→ **WHAT YOU ARE ASKED TO DO**: Every line with "place" in it must be copied from the data.

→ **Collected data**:
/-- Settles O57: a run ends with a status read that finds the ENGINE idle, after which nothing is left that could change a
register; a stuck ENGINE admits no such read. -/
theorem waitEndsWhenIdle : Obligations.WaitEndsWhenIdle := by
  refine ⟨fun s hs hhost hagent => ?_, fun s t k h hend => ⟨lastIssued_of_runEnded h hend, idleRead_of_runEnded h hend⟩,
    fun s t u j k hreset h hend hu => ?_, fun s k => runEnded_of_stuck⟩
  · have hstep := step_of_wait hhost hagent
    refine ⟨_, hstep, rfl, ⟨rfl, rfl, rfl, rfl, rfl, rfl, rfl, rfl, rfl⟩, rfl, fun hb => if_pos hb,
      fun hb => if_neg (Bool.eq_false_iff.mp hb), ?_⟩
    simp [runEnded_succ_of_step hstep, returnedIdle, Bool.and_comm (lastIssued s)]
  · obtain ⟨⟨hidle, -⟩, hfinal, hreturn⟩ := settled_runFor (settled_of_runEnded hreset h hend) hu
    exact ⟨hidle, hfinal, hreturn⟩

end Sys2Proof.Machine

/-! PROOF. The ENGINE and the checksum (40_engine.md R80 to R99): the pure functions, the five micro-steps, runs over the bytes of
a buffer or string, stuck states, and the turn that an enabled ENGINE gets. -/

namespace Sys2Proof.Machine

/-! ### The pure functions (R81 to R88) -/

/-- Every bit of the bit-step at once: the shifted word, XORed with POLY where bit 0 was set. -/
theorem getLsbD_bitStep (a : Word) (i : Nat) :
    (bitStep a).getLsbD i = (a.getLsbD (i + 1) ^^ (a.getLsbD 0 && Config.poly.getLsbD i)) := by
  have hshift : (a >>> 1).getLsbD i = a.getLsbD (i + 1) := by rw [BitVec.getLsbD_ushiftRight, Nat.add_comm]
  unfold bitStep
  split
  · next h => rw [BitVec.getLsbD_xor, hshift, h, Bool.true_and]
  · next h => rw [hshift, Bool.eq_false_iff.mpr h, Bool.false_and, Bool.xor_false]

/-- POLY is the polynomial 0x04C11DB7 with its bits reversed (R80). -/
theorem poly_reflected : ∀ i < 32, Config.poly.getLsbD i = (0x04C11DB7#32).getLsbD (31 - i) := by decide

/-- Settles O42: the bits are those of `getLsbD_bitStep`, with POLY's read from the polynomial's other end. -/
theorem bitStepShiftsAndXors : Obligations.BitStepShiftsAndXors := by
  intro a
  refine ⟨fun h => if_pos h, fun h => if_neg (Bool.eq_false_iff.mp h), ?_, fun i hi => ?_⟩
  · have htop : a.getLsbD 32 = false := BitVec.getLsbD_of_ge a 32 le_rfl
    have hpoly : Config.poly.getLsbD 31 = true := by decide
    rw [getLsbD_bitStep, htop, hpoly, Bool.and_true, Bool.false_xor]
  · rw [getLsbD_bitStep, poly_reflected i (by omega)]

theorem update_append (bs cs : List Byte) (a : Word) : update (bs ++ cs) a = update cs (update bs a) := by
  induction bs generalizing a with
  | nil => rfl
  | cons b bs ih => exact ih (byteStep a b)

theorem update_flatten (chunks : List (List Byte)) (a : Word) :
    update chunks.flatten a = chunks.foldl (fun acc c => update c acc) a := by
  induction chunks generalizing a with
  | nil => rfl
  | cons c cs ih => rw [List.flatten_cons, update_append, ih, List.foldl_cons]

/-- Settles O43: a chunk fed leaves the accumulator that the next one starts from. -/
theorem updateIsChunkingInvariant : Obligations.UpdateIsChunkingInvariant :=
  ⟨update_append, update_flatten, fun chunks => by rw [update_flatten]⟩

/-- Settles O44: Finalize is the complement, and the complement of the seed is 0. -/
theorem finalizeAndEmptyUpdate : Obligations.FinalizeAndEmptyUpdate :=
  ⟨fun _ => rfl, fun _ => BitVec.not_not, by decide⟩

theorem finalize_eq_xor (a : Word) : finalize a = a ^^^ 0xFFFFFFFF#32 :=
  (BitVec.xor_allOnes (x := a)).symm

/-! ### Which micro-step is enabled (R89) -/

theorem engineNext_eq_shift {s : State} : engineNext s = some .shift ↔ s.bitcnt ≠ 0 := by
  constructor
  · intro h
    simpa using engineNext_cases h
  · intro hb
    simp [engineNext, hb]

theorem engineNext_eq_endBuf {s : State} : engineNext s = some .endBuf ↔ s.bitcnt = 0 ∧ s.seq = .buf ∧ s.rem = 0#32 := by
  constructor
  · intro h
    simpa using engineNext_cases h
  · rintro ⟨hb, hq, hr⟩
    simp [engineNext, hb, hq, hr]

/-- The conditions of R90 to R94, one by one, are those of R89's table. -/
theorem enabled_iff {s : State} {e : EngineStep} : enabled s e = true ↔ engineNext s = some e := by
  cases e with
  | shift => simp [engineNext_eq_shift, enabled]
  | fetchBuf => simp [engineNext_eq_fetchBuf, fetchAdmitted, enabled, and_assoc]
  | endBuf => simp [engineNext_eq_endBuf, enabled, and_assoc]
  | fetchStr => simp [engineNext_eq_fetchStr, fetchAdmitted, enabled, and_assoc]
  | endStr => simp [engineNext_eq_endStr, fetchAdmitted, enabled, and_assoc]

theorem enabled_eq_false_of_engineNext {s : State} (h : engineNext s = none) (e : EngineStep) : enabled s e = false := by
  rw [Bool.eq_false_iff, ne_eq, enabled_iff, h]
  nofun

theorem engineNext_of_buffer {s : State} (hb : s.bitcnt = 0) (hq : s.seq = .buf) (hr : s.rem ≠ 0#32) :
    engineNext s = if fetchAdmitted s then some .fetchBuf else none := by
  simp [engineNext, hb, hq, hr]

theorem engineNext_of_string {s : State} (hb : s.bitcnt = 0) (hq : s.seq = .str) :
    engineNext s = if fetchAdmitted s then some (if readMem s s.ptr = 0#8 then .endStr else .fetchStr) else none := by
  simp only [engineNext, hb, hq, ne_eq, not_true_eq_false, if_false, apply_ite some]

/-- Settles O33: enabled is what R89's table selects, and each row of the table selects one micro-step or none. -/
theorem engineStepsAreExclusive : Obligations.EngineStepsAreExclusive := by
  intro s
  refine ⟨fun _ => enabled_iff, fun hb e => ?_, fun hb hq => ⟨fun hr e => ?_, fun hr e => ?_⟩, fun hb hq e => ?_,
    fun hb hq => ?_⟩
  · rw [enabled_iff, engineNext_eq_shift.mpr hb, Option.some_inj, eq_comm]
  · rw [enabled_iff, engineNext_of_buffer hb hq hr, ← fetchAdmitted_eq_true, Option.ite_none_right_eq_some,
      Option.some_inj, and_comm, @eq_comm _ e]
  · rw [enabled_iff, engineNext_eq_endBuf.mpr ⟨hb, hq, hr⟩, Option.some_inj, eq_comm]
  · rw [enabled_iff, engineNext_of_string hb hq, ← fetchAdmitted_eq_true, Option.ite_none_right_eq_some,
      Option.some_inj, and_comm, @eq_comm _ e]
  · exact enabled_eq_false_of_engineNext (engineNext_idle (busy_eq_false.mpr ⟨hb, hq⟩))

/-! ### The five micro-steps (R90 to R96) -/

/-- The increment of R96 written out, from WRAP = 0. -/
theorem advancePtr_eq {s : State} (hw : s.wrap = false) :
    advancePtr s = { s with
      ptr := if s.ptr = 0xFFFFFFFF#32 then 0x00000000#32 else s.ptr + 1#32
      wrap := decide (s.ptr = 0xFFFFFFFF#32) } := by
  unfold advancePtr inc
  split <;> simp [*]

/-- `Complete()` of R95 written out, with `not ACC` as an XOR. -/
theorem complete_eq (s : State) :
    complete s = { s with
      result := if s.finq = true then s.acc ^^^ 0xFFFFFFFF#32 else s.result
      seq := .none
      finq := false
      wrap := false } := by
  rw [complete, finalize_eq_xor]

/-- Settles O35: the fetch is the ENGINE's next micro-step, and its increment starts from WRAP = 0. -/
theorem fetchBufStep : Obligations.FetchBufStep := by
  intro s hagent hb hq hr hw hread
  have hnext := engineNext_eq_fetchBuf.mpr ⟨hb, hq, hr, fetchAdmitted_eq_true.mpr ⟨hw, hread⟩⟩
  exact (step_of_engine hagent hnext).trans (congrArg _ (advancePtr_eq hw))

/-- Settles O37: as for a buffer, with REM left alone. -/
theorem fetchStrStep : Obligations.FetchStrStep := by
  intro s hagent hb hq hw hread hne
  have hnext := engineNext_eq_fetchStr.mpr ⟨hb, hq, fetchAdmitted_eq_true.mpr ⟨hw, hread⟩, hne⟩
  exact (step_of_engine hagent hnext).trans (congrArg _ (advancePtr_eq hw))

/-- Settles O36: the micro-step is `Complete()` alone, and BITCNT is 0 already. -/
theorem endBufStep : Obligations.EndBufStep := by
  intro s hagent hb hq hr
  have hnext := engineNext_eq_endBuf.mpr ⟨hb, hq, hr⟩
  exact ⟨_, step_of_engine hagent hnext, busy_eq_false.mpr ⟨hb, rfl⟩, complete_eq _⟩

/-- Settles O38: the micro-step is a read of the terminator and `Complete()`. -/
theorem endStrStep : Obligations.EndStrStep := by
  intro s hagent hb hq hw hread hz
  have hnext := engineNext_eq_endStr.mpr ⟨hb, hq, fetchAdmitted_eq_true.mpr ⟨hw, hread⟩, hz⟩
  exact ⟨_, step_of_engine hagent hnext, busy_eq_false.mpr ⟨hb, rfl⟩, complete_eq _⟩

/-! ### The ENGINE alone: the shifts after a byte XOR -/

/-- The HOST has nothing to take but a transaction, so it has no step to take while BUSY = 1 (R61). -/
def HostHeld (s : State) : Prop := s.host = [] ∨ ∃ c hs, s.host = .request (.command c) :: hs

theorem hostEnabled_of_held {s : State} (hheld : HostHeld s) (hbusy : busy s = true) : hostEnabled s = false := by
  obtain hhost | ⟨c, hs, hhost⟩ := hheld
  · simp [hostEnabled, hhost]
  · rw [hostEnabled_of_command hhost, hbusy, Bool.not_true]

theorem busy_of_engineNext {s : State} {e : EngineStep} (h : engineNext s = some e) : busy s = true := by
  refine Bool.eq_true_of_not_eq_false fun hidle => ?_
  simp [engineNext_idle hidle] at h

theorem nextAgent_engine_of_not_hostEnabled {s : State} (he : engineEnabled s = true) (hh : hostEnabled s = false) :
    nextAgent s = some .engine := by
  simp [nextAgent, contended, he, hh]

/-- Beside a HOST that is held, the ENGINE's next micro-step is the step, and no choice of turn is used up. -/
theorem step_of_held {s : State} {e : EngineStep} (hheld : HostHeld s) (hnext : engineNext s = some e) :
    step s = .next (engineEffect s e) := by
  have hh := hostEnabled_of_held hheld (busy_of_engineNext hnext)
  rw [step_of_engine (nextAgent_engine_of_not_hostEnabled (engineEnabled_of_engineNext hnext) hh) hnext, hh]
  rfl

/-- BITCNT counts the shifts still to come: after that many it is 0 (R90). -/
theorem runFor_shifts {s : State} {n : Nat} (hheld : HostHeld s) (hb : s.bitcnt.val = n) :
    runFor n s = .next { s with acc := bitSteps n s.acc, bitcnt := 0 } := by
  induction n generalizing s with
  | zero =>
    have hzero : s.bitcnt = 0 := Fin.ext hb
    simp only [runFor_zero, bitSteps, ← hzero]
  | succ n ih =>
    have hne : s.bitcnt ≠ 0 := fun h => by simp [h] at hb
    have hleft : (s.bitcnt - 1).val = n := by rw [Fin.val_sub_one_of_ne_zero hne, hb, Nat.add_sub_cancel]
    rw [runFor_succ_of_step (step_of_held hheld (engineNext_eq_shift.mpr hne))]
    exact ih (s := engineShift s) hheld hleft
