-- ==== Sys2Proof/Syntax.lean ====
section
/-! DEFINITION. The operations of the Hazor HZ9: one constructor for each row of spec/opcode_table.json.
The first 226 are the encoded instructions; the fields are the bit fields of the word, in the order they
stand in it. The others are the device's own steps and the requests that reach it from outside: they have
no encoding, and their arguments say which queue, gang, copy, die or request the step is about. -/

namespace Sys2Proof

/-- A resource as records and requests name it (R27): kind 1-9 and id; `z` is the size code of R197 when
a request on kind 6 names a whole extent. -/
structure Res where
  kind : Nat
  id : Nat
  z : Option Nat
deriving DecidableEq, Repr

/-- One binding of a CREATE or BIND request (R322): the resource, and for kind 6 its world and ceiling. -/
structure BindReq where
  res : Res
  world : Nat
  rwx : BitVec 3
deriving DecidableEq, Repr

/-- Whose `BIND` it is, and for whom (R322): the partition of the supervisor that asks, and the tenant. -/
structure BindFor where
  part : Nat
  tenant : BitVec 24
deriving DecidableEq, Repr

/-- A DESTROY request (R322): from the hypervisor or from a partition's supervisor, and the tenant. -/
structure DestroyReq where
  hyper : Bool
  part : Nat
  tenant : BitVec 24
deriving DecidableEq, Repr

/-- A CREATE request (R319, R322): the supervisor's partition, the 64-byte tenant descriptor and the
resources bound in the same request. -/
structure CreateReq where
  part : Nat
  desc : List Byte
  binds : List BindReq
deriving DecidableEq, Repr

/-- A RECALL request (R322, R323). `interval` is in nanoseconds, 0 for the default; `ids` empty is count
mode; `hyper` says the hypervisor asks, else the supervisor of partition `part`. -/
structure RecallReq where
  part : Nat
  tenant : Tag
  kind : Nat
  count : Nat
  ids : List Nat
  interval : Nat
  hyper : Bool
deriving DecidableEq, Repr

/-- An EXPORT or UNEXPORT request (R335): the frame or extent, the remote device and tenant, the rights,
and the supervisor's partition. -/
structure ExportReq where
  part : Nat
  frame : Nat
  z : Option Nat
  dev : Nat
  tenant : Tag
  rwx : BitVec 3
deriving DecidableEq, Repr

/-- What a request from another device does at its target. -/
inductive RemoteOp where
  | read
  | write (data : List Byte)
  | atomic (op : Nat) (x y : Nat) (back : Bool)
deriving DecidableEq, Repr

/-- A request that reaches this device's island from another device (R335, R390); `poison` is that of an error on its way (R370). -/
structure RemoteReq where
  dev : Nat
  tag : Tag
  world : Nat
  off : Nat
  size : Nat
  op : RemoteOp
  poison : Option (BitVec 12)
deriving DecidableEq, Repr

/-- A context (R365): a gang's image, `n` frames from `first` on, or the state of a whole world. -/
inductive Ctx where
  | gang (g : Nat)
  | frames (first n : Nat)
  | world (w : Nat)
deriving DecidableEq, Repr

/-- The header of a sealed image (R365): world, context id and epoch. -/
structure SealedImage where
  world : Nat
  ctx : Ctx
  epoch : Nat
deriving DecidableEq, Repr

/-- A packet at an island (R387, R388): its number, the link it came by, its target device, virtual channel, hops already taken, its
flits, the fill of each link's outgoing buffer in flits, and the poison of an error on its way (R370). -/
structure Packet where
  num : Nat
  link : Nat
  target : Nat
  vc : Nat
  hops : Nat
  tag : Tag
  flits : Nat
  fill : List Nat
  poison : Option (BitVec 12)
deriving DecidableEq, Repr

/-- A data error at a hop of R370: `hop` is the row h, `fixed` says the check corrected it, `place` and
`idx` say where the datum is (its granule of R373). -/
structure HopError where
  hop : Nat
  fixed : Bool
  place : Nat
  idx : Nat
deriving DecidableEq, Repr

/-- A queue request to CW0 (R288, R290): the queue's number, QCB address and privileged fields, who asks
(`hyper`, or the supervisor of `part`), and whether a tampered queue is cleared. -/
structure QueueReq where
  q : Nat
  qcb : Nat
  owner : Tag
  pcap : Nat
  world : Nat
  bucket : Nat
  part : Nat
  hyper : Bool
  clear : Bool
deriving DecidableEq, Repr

→ **ANSWER TO THE PROBLEM**:
/-- A data error at a hop of R370: `hop` is the row h, `fixed` says the check corrected it, `place` and
  place : Nat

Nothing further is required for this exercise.